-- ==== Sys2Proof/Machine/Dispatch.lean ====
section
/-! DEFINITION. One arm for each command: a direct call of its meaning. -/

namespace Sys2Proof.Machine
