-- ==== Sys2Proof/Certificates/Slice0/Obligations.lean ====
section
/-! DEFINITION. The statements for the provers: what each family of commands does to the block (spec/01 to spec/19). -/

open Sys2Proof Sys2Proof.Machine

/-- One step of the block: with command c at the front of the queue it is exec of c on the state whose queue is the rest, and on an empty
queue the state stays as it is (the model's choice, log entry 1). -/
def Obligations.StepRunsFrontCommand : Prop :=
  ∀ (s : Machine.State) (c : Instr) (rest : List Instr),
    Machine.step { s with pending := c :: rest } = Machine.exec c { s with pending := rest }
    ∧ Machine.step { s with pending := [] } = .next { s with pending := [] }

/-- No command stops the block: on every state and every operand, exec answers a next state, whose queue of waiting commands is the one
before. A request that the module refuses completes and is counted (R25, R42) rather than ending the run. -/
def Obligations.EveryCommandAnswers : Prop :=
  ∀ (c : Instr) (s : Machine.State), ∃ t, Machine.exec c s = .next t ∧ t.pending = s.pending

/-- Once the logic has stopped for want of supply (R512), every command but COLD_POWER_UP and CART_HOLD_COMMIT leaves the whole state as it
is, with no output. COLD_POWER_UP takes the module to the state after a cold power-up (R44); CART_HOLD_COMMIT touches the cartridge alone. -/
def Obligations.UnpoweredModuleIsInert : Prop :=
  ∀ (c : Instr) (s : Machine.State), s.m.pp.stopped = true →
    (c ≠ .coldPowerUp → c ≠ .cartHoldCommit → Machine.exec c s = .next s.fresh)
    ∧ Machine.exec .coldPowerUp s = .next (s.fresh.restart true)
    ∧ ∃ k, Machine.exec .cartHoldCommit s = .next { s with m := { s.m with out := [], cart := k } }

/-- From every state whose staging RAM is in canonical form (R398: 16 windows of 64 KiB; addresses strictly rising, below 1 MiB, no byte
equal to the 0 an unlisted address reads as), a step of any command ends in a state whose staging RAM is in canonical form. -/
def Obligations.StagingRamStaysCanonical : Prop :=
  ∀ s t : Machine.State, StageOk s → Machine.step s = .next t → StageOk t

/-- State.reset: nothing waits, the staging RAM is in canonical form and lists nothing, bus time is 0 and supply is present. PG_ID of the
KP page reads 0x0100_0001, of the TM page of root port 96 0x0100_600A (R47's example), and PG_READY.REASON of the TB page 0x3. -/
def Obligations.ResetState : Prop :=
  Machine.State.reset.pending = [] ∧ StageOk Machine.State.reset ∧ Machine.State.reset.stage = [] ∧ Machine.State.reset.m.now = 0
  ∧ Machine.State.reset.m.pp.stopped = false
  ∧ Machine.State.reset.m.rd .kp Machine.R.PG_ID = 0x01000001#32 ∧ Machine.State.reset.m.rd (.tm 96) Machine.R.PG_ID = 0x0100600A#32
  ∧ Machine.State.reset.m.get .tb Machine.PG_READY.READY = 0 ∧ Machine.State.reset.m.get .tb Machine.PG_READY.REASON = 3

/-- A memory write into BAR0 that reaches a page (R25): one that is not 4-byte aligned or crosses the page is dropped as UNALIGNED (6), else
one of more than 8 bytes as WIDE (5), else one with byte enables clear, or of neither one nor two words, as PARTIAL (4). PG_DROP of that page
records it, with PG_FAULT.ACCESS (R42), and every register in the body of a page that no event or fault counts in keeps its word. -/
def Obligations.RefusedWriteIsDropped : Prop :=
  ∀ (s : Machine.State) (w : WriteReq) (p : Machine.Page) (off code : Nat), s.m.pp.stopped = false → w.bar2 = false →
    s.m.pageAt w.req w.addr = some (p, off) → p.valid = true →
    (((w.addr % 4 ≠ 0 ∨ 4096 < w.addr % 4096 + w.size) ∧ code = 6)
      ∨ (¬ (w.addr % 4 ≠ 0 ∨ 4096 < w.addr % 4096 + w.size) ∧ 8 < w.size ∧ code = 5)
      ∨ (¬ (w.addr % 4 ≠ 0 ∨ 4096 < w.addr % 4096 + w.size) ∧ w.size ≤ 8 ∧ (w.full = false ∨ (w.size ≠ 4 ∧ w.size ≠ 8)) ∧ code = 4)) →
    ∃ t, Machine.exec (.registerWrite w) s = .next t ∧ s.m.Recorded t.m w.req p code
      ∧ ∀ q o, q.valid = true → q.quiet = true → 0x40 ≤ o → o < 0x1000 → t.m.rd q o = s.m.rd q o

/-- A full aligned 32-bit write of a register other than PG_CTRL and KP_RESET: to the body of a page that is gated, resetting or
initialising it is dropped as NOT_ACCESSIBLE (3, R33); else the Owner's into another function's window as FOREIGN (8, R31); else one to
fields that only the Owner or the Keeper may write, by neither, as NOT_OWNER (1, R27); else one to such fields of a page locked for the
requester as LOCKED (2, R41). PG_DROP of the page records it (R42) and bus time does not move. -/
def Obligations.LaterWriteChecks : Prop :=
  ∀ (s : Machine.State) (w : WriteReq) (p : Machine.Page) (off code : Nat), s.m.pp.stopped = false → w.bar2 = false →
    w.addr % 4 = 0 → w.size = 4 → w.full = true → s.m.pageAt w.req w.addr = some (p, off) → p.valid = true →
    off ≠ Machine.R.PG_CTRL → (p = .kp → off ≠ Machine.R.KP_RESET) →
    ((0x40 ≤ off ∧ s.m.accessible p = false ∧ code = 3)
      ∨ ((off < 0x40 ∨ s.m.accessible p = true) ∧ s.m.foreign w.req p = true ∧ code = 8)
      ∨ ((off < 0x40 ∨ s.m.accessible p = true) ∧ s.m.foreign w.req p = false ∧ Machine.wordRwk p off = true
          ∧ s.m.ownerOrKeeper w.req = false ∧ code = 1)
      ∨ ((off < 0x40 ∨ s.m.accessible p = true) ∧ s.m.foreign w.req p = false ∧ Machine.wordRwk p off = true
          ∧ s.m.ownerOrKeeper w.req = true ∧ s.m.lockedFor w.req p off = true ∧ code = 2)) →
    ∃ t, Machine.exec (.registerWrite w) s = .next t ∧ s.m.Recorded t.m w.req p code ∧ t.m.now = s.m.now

▶ [ACTION ITEM]:
In the listing above, find the line containing "def Obligations.StepRunsFrontCommand : Prop" and the line containing "commands is the one", then repeat those two lines and everything between them exactly.

▶ [ANSWER]:
def Obligations.StepRunsFrontCommand : Prop :=
  ∀ (s : Machine.State) (c : Instr) (rest : List Instr),
    Machine.step { s with pending := c :: rest } = Machine.exec c { s with pending := rest }
    ∧ Machine.step { s with pending := [] } = .next { s with pending := [] }

/-- No command stops the block: on every state and every operand, exec answers a next state, whose queue of waiting commands is the one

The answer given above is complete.